His lavish lifestyle, as encapsulated in an almost-finished 12-car garage Paritai Drive mansion, ensured as much. The former Hanover Finance boss invited only further odium when he insisted he could not live on the $1000 a week the commission has allowed him.
Times, it seems, are about to get tougher at the upmarket four-storey beachfront apartment on the Gold Coast where he is ensconced.
Yet the fact that Mr Hotchin has made himself the easiest of targets could not totally mask the magnitude and onerousness of the steps taken against him, and the manner in which they were taken.
Those unfamiliar with the 2006 Securities Amendment Act had reason to be startled. No advance warning was given to Mr Hotchin before the commission obtained an order freezing his assets after a closed hearing before Chief High Court Judge Helen Winkelmann. Now, he can do nothing with those assets at least until an appeal is heard in February.
The harshness of the exercise was amplified by the fact that it was undertaken even though the commission's investigations into Hanover have not been completed. It was not, said the market watchdog's chairwoman Jane Diplock, indicative of criminal or civil liability "or of the commission's view in that regard". It was in the public interest to request the order as a preventative measure "to preserve assets from being sold or transferred".

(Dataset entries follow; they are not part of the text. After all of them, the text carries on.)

/-- The commands: one constructor per row of the opcode table, in its order. `stop` of a control-store
instruction is the interruption that reaches the core after that many units (10 R244). -/
inductive Instr where
  | wait (c : CoreId) (o : SX)
  | sync (c : CoreId) (o : SX)
  | iflush (c : CoreId) (o : SX)
  | fbar (c : CoreId) (o : SX)
  | reti (c : CoreId) (o : SX)
  | enter (c : CoreId) (o : SX)
  | leave (c : CoreId) (o : SX)
  | trap (c : CoreId) (o : SX)
  | tlbw (c : CoreId) (o : SX)
  | tlbi (c : CoreId) (o : SX)
  | kinv (c : CoreId) (o : SX)
  | jr (c : CoreId) (o : SX)
  | bc (c : CoreId) (o : BranchForm)
  | bal (c : CoreId) (o : LBSlot)
  | loop (c : CoreId) (o : SLEnd)
  | add (c : CoreId) (o : Alu3)
  | addc (c : CoreId) (o : SR)
  | sub (c : CoreId) (o : SR)
  | subc (c : CoreId) (o : SR)
  | addv (c : CoreId) (o : SR)
  | subv (c : CoreId) (o : SR)
  | and (c : CoreId) (o : Alu2)
  | or (c : CoreId) (o : Alu2)
  | xor (c : CoreId) (o : Alu2)
  | not (c : CoreId) (o : SR)
  | neg (c : CoreId) (o : SR)
  | cmp (c : CoreId) (o : Alu3)
  | tst (c : CoreId) (o : Alu2)
  | mov (c : CoreId) (o : SR)
  | sprMove (c : CoreId) (o : SprMove)
  | mul (c : CoreId) (o : SR)
  | mulw (c : CoreId) (o : SR)
  | mulwu (c : CoreId) (o : SR)
  | div (c : CoreId) (o : SR)
  | divu (c : CoreId) (o : SR)
  | shl (c : CoreId) (o : ShiftForm)
  | shr (c : CoreId) (o : ShiftForm)
  | sha (c : CoreId) (o : ShiftForm)
  | rot (c : CoreId) (o : ShiftForm)
  | li (c : CoreId) (o : LiForm)
  | liH (c : CoreId) (o : LI)
  | ld (c : CoreId) (o : MemForm)
  | ld2 (c : CoreId) (o : LM)
  | ld4 (c : CoreId) (o : LM)
  | ldh (c : CoreId) (o : HalfForm)
  | ldc (c : CoreId) (o : MemForm)
  | ldp (c : CoreId) (o : LP)
  | xld (c : CoreId) (o : LX)
  | cld (c : CoreId) (o : LM)
  | st (c : CoreId) (o : MemForm)
  | st2 (c : CoreId) (o : LM)
  | st4 (c : CoreId) (o : LM)
  | sth (c : CoreId) (o : HalfForm)
  | stc (c : CoreId) (o : MemForm)
  | cst (c : CoreId) (o : LM)
  | xst (c : CoreId) (o : LX)
  | stk (c : CoreId) (o : LM)
  | storeDrain (c : CoreId) (ue : Bool)
  | lineFill (c : CoreId) (instrSide : Bool) (line : BitVec 36) (check : LineCheck)
  | keyRecordRead (cluster : Fin 8) (frame : BitVec 29)
  | fadd (c : CoreId) (d : Bool) (o : SR)
  | fsub (c : CoreId) (d : Bool) (o : SR)
  | fmul (c : CoreId) (d : Bool) (o : SR)
  | fdiv (c : CoreId) (d : Bool) (o : SR)
  | fsqrt (c : CoreId) (d : Bool) (o : SR)
  | fcmp (c : CoreId) (d : Bool) (o : SR)
  | fcvt (c : CoreId) (k : Cvt) (o : SR)
  | fma (c : CoreId) (d : Bool) (o : LR)
  | floatingCompletion (c : CoreId) (idx : Nat)
  | dadd (c : CoreId) (o : SD)
  | dsub (c : CoreId) (o : SD)
  | dmul (c : CoreId) (o : SD) (stop : Bool)
  | ddiv (c : CoreId) (o : SD) (stop : Bool)
  | dcmp (c : CoreId) (o : SD)
  | dshf (c : CoreId) (o : SD)
  | drnd (c : CoreId) (o : SD)
  | dcvb (c : CoreId) (o : SD) (stop : Bool)
  | dcvd (c : CoreId) (o : SD) (stop : Bool)
  | dld (c : CoreId) (o : LR) (stop : Bool)
  | dst (c : CoreId) (o : LR) (stop : Bool)
  | daddm (c : CoreId) (o : LR) (stop : Bool)
  | dsubm (c : CoreId) (o : LR) (stop : Bool)
  | dmulm (c : CoreId) (o : LR) (stop : Bool)
  | dcmpm (c : CoreId) (o : LR) (stop : Bool)
  | zpk (c : CoreId) (o : LR) (stop : Bool)
  | pkz (c : CoreId) (o : LR) (stop : Bool)
  | ckd (c : CoreId) (o : LR) (stop : Bool)
  | mvs (c : CoreId) (o : LR) (stop : Option Nat)
  | mvsr (c : CoreId) (o : LR) (stop : Option Nat)
  | cms (c : CoreId) (o : LR) (stop : Option Nat)
  | scs (c : CoreId) (o : LR) (stop : Option Nat)
  | trs (c : CoreId) (o : LR) (stop : Option Nat)
  | fill (c : CoreId) (o : LR) (stop : Option Nat)
  | edit (c : CoreId) (o : LR) (stop : Option Nat)
  | edmk (c : CoreId) (o : LR) (stop : Option Nat)
  | post (c : CoreId) (o : LR) (stop : Option Nat)
  | prep (c : CoreId) (o : LR) (stop : Option Nat)
  | conf (c : CoreId) (o : LR)
  | abrt (c : CoreId) (o : LR)
  | jrd (c : CoreId) (o : LR) (stop : Option Nat)
  | lockWaitEnd (c : CoreId)
  | admission (c : CoreId)
  | recordDurable
  | lone (c : CoreId)
  | tailScan
  | mramFailure
  | archivePos (w : Writer) (v : Word)
  | cmov (c : CoreId) (o : LR)
  | cnarrow (c : CoreId) (o : LR)
  | cseal (c : CoreId) (o : LR)
  | cunseal (c : CoreId) (o : LR)
  | ctest (c : CoreId) (o : LR)
  | take (c : CoreId) (o : SX)
  | give (c : CoreId) (o : SX)
  | qack (c : CoreId) (o : SX)
  | vdadd (c : CoreId) (o : SV)
  | vdsub (c : CoreId) (o : SV)
  | vcmp (c : CoreId) (view : VView) (o : SV)
  | vmrg (c : CoreId) (o : SV)
  | vclr (c : CoreId) (o : SV)
  | vmov (c : CoreId) (o : SV)
  | vadd (c : CoreId) (w : Bool) (o : SV)
  | vsub (c : CoreId) (w : Bool) (o : SV)
  | vand (c : CoreId) (o : SV)
  | vor (c : CoreId) (o : SV)
  | vxor (c : CoreId) (o : SV)
  | vnot (c : CoreId) (o : SV)
  | vld (c : CoreId) (o : LV)
  | vst (c : CoreId) (o : LV)
  | vgc (c : CoreId) (o : LV) (stop : Option Nat)
  | vgcf (c : CoreId) (o : LV) (stop : Option Nat)
  | vgw (c : CoreId) (o : LV) (stop : Option Nat)
  | vgwf (c : CoreId) (o : LV) (stop : Option Nat)
  | vsc (c : CoreId) (o : LV) (stop : Option Nat)
  | vcls (c : CoreId) (o : LV)
  | vtr (c : CoreId) (o : LV)
  | vectorUnitGate (c : CoreId)
  | vectorUnitWake (c : CoreId)
  | vgate (w : Writer) (n : Fin 64) (v : Word)
  | aese (c : CoreId) (o : LA)
  | aesd (c : CoreId) (o : LA)
  | gcms (c : CoreId) (o : LA)
  | gcmo (c : CoreId) (o : LA)
  | sign (c : CoreId) (o : LA)
  | verp256 (c : CoreId) (o : LA)
  | verp384 (c : CoreId) (o : LA)
  | vered (c : CoreId) (o : LA)
  | kload (c : CoreId) (o : LA)
  | kgen (c : CoreId) (o : LA)
  | kclr (c : CoreId) (o : LA)
  | kpub (c : CoreId) (o : LA)
  | sha256 (c : CoreId) (o : LA)
  | sha384 (c : CoreId) (o : LA)
  | sha512 (c : CoreId) (o : LA)
  | sha3x256 (c : CoreId) (o : LA)
  | sha3x384 (c : CoreId) (o : LA)
  | sha3x512 (c : CoreId) (o : LA)
  | hmacSha256 (c : CoreId) (o : LA)
  | hmacSha384 (c : CoreId) (o : LA)
  | hmacSha512 (c : CoreId) (o : LA)
  | crc32 (c : CoreId) (o : LA)
  | crc32c (c : CoreId) (o : LA)
  | rand (c : CoreId) (o : LA)
  | reseed (c : CoreId) (o : LA)
  | kilnRequestCompletion (c : CoreId)
  | ax (c : CoreId) (slot : Fin 4) (opc : BitVec 8) (o : LA)
  | arsp (f : Flit)
  | aint (f : Flit)
  | adjunctTimeout (c : CoreId)
  | fullEntry (c : CoreAt)
  | holdEnd (c : CoreId)
  | machineCheck (c : CoreId) (cls : Fin 7) (detail : BitVec 10)
  | breakpoint (c : CoreAt)
  | doorbell (fn : BitVec 7) (q : BitVec 14) (w3 : Word)
  | retireWord (fn : BitVec 7) (q : BitVec 14) (v : Word)
  | intakeRouting (q : BitVec 14)
  | shippedTicket (m : Arrival)
  | ticketRackTimeout (q : BitVec 14)
  | qCtl (w : Writer) (v : Word)
  | qrel (w : Writer) (v : Word)
  | ring (w : Writer)
  | dirEnt (w : Writer) (v : Word)
  | directoryUpdate (m : Arrival)
  | wholeDirectory (m : Arrival)
  | epochEnd
  | frameMove
  | homeChange (frame : BitVec 29) (good : Bool)
  | place (w : Writer)
  | evict (w : Writer)
  | bmove (w : Writer)
  | fence (m : Arrival)
  | drain
  | copy (good : Bool)
  | ship (room : Bool)
  | flipOut
  | babort (w : Writer)
  | bforce (w : Writer)
  | thr (w : Writer)
  | evq (w : Writer)
  | commitApply (page : Fin 100) (group : BitVec 6)
  | window (w : Writer)
  | format (w : Writer)
  | init (w : Writer)
  | reseal (w : Writer)
  | release (w : Writer)
  | kekload (w : Writer)
  | kilnCommandCompletion
  | groupRefresh (group : BitVec 13)
  | healthTestFailure
  | tamperMesh (pair : Fin 4)
  | meshPatternChange
  | voltageDetector (vbat : Bool)
  | clockDetector (refclk : Bool)
  | temperatureDetector
  | zeroizeN
  | tampCtl (w : Writer) (v : Word)
  | portCtl (w : Writer) (p : Fin 8) (v : Word)
  | farEndDetection (p : Fin 9)
  | clockRecovery (p : Fin 9) (lanes : BitVec 8)
  | blockSync (p : Fin 9)
  | blockSyncLoss (p : Fin 9)
  | idle (p : Fin 9) (f : Flit)
  | ack (p : Fin 9) (f : Flit)
  | nak (p : Fin 9) (f : Flit)
  | param (p : Fin 9) (f : Flit) (peer : PeerJournal)
  | hbeat (f : Flit)
  | heartbeatSend
  | heartbeatMiss
  | rackedRecord (h : Flit) (d : List Flit)
  | racka (f : Flit)
  | arch (f : Flit)
  | ticketEntry (f g : Flit)
  | newRet (f : Flit)
  | qrackAcknowledgement (f : Flit)
  | streamStart (f : Flit)
  | preparedLeg (f : Flit)
  | durableQueueContext (f : Flit)
  | streamEnd (f : Flit)
  | resynchronise (f : Flit)
  | endToEndAcknowledgement (m : Arrival)
  | messageResend (dst : BitVec 5)
  | unreachable (dst : BitVec 5)
  | settleTime
  | handoverNotice
  | detachNotice
  | twWaitExpiry
  | attach (w : Writer)
  | detach (w : Writer)
  | handover (w : Writer)
  | twTake (w : Writer)
  | accept (w : Writer)
  | resync (w : Writer)
  | twinCommandCompletion (code : BitVec 9)
  | mbSubmit (v : Word)
  | relayedPiece (m : Arrival)
  | build
  | activate (w : Writer)
  | engineTableSwitch
  | confirm (w : Writer)
  | abort (w : Writer)
  | revert (w : Writer)
  | relay (w : Writer)
  | lapse
  | powerOnReset (straps : Straps) (selfTest copyA copyB : Bool)
  | dramTraining (pop : DramPop)
  | pcieLinkTraining (gen : BitVec 4) (width : BitVec 5)
  | ready
  | svStart (v : Word)
  | warmrstN
  | rstCmd (w : Writer) (v : Word)
  | warmReset (selfTest copyA copyB : Bool)
  | reset (w : Writer) (n : Fin 64) (v : Word)
  | coreRelease (n : Fin 64)
  | pitch (w : Writer) (n : Fin 64)
  | pitchCompletion (n : Fin 64)
  | ici (w : Writer) (n : Fin 64)
  | taskArea (w : Writer) (c : CoreId) (v : Word)
  | tgroup (w : Writer) (c : CoreId) (v : Word)
  | perstN (low : Bool)
  | pwrGood
  | pwrFailN
  | pwrFailNRelease
  | srLgasp (w : Writer) (v : Word)
  | clPwr (w : Writer) (n : Fin 8) (v : Word)
  | ioPwr (w : Writer) (v : Word)
  | domainWake (d : Domain)
  | clFreq (w : Writer) (n : Fin 8)
  | frequencySwitch (n : Fin 8)
  | dramClk (w : Writer)
  | adjClk (w : Writer)
  | coreTiming (w : Writer) (n : Fin 8)
  | turnTiming (w : Writer) (n : Fin 8)
  | refTiming (w : Writer) (n : Fin 8)
  | scrubTiming (w : Writer) (n : Fin 8)
  | patrolScrub (line : BitVec 36) (check : LineCheck)
  | voltageSample (mv : List Nat)
  | cluUnfence (w : Writer) (n : Fin 8) (v : Word)
  | gradientStep (degc : List Int)
  | throttleStep (degc : List Int)
  | prochotN (low : Bool)
  | thermtrip
  | lockstepMismatch
  | timerExpiry (n : Fin 8)
  | watchdog
  | wdogKick (w : Writer) (v : Word)
  | wdogCtl (w : Writer) (v : Word)
  | dmaPtr (w : Writer) (n : Fin 4) (v : Word)
  | dmaDescriptor (n : Fin 4) (host : List Octet) (answered : Nat)
  | aperture (how : SlotAccess) (index : Nat) (v : BitVec 64)
  | hostDb (c : CoreId) (v : Word)
  | setWindowPointer (page off : Octet) (pecGood : Bool)
  | windowRead
  | windowWrite (bytes : List Octet) (pecGood : Bool)
  | readResult
  | pieceBufferWrite (off : Nat) (bytes : List Octet) (pecGood : Bool)
  | smbusSubmit (number : Nat) (pecGood : Bool)
  | alertResponse
  | bypass
  | idcode
  | samplePreload
  | extest
  | extestPulse
  | extestTrain
  | clamp
  | highz
  | dbgSel (core : Octet)
  | halt
  | step
  | resume
  | readRegister (r : DbgReg)
  | writeRegister (r : DbgReg) (v : Word)
  | readMemory (ptr : Word)
  | writeMemory (ptr : Word) (v : Word)
  | readTrace
  | dbgCtl (w : Writer) (high : Bool) (v : Word)
  | brk (w : Writer) (n : Fin 64) (v : Word)
  | lock (w : Writer) (page : Fin 100) (v : Word)
  | mode (w : Writer) (page : Fin 100) (v : Word)
  | pageWrite (w : Writer) (page : Fin 100) (off : BitVec 8) (v : Word)
  | undefinedInstruction (c : CoreId) (p0 : Parcel) (p1 : Parcel)
  | flitCrcFailure (p : Fin 9)
  | protocolError (p : Fin 9) (f : Flit)
  | messageRouting (m : Arrival)
  | zeroizeNRelease
  | steepCommandCompletion (code : BitVec 9)
  | porstN
  | hostWrite (fn : BitVec 7) (off : Nat) (v : HostAccess) (size : Nat)
  deriving DecidableEq, Repr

The commission's action was the first under the 2006 act, which was designed to strengthen the bite of a regulator once routinely described as toothless. Mr Hotchin has learned that it now has extensive powers. So much so that it is tempting to ponder what might have been the reaction had a similar approach been taken to somebody with a far higher public standing. Or, for example, Julian Assange, of WikiLeaks. Would this have prompted a controversy over the power of the state?
Mr Hotchin's lifestyle, and the plight of thousands of Hanover investors, render any such debate mute. There will be no quibbling with the commission's view that the action was necessary to ensure compensation was available to meet any civil claims that might be brought by those investors.
Likewise, there will be widespread applause for the more active approach being taken by the commission and the Serious Fraud Office, not least their willingness to make public pronouncements about their inquiries and intentions.
Both have been accused of letting investors down as a string of finance companies collapsed. Now it seems almost as though the two are competing to outdo each other in the sternness of their approach.
The commission was wont to complain that it was under-resourced and ill-served by the legislation at its disposal. This week's court order confirms, at least in terms of the law, that that is no longer the case.
Any regulator able to take such action on the basis that a company director may become liable to recompense investors at some undefined time in the future is strongly armed. So much so that one of its responsibilities is to use that power responsibly.